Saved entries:

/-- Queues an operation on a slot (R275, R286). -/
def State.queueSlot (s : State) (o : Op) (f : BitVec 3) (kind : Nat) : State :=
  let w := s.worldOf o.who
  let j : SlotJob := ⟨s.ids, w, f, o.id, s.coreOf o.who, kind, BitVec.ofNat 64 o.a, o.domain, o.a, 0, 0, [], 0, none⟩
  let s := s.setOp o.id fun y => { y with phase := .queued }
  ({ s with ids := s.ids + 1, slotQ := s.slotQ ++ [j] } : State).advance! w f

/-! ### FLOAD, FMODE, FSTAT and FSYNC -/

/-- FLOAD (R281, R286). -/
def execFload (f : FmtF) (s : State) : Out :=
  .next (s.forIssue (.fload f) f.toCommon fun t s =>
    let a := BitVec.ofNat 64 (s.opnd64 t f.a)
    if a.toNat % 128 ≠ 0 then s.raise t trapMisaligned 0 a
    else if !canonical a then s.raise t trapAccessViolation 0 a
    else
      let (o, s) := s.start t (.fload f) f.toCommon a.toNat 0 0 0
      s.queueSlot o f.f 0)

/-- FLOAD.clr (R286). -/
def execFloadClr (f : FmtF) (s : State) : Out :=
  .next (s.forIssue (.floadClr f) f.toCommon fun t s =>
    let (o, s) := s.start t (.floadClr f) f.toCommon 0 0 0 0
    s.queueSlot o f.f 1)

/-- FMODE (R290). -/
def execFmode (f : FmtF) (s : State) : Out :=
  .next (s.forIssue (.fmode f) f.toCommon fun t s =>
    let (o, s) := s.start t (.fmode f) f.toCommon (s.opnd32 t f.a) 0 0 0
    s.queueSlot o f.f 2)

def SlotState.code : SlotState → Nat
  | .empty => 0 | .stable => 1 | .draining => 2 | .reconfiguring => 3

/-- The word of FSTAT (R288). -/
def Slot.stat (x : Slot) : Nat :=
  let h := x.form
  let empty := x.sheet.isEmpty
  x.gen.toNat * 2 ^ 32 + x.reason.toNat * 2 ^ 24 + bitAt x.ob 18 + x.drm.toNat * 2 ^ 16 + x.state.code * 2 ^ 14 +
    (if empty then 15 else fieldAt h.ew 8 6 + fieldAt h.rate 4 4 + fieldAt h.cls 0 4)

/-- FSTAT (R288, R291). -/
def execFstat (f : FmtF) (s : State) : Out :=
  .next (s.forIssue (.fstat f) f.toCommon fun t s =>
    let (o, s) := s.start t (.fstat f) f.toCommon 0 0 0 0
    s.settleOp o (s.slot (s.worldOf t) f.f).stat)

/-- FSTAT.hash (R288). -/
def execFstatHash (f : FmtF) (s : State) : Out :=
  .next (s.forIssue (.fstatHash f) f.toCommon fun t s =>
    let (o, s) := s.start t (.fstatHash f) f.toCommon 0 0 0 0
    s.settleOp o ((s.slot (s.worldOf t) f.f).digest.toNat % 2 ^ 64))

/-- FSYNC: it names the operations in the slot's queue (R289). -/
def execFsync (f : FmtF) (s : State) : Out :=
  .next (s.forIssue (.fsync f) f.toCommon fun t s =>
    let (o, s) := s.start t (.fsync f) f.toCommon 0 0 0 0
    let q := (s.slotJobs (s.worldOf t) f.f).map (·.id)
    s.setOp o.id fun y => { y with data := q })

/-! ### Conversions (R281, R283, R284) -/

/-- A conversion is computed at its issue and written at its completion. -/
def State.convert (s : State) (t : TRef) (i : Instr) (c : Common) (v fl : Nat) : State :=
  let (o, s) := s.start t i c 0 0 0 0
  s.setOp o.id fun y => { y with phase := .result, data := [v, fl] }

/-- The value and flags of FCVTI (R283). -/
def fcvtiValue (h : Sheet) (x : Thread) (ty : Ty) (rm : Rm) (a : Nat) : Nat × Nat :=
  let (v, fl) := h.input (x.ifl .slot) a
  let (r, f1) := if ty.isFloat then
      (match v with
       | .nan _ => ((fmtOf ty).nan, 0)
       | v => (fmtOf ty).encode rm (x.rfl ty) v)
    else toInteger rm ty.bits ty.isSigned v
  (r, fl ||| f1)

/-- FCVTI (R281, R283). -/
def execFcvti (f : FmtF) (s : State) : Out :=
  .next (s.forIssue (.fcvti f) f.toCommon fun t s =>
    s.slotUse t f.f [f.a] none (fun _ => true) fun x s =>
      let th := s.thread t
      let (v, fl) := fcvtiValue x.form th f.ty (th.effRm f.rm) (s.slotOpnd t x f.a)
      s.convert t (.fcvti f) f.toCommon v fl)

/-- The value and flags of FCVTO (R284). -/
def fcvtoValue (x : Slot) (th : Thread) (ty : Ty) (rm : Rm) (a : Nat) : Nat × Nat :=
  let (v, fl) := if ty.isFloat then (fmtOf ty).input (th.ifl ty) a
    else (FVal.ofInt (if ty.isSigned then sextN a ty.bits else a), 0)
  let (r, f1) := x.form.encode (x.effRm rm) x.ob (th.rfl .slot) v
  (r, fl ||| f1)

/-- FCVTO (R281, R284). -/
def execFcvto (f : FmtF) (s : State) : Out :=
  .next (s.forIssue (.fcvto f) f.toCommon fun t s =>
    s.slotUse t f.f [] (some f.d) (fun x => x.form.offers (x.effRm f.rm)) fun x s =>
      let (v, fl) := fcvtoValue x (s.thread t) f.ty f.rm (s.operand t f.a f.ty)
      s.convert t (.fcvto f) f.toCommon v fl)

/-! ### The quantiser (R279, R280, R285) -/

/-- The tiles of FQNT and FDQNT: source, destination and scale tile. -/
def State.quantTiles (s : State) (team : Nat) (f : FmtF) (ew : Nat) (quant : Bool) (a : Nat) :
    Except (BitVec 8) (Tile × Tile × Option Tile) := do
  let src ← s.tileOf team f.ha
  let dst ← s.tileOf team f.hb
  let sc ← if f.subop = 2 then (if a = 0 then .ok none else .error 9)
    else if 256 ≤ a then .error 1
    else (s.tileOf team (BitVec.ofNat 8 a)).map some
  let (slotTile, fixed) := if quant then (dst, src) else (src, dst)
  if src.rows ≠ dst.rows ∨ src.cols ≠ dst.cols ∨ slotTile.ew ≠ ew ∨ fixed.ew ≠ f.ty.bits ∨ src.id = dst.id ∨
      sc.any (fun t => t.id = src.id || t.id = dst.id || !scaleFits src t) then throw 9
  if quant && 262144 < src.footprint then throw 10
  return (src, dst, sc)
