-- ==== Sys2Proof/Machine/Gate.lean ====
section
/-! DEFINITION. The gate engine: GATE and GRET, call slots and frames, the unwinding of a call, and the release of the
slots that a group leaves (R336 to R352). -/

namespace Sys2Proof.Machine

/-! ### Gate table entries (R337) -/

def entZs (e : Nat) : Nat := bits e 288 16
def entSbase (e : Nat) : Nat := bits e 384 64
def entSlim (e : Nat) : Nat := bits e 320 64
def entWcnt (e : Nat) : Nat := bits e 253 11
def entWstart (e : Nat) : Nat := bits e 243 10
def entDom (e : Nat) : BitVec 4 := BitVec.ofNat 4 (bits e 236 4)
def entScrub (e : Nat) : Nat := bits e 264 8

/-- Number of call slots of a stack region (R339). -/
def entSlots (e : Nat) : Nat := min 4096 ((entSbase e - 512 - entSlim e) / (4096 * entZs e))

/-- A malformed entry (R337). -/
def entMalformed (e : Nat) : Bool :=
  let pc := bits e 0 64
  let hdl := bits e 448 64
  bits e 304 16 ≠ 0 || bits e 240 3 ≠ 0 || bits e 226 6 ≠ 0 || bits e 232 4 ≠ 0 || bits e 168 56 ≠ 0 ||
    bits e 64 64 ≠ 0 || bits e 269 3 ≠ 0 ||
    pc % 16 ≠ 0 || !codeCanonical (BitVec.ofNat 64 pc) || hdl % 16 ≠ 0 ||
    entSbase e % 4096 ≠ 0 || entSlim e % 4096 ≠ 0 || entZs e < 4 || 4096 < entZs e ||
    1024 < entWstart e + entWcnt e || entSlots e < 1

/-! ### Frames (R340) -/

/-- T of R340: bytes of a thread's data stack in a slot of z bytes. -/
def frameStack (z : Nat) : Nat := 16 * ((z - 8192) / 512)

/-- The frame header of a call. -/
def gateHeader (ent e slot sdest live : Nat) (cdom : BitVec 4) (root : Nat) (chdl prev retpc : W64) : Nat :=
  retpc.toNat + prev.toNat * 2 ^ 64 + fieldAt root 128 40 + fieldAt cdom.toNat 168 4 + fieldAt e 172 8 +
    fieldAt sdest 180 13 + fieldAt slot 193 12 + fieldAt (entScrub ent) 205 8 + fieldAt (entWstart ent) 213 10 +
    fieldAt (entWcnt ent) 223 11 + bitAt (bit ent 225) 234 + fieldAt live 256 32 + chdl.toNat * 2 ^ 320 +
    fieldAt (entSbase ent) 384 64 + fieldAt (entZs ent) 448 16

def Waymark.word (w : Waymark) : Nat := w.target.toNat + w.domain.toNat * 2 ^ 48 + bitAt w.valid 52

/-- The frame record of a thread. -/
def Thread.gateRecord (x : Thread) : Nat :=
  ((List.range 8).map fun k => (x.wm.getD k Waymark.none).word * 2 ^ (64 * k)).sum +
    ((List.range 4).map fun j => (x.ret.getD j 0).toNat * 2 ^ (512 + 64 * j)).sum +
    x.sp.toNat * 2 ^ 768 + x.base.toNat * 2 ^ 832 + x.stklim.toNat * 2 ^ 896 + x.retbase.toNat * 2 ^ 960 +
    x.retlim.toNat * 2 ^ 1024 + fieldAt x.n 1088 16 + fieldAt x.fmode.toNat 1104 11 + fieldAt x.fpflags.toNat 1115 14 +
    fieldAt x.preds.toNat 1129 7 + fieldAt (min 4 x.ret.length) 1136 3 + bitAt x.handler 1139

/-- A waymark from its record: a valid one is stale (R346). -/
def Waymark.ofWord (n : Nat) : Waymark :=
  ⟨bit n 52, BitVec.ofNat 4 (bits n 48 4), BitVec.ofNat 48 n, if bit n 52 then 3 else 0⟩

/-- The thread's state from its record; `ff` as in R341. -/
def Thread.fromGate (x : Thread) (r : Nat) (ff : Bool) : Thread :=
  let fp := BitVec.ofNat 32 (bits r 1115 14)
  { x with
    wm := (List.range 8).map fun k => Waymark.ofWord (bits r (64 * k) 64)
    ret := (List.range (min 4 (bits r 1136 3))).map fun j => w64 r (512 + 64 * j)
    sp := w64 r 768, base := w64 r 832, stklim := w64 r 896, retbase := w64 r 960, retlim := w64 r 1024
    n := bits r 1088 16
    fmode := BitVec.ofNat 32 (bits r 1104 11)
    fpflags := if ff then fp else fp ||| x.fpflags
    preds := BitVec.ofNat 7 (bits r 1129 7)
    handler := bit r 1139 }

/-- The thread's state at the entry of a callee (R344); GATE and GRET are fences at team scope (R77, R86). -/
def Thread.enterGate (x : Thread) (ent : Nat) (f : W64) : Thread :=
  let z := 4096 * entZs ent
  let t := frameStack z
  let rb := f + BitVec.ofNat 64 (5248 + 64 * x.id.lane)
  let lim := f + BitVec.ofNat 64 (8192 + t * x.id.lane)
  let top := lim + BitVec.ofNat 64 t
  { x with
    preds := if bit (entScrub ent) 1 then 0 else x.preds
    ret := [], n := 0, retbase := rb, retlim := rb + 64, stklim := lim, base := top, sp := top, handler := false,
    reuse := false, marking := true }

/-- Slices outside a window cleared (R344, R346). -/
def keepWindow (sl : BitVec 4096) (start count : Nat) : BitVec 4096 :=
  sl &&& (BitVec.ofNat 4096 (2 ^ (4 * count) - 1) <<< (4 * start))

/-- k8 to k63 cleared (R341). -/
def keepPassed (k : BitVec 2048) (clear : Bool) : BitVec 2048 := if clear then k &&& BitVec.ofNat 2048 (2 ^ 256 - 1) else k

- [Exercise directions]:
Working through the data above, find every line holding "entZs" and copy it.

- [Exercise output]:
def entZs (e : Nat) : Nat := bits e 288 16
def entSlots (e : Nat) : Nat := min 4096 ((entSbase e - 512 - entSlim e) / (4096 * entZs e))
    entSbase e % 4096 ≠ 0 || entSlim e % 4096 ≠ 0 || entZs e < 4 || 4096 < entZs e ||
    fieldAt (entSbase ent) 384 64 + fieldAt (entZs ent) 448 16
  let z := 4096 * entZs ent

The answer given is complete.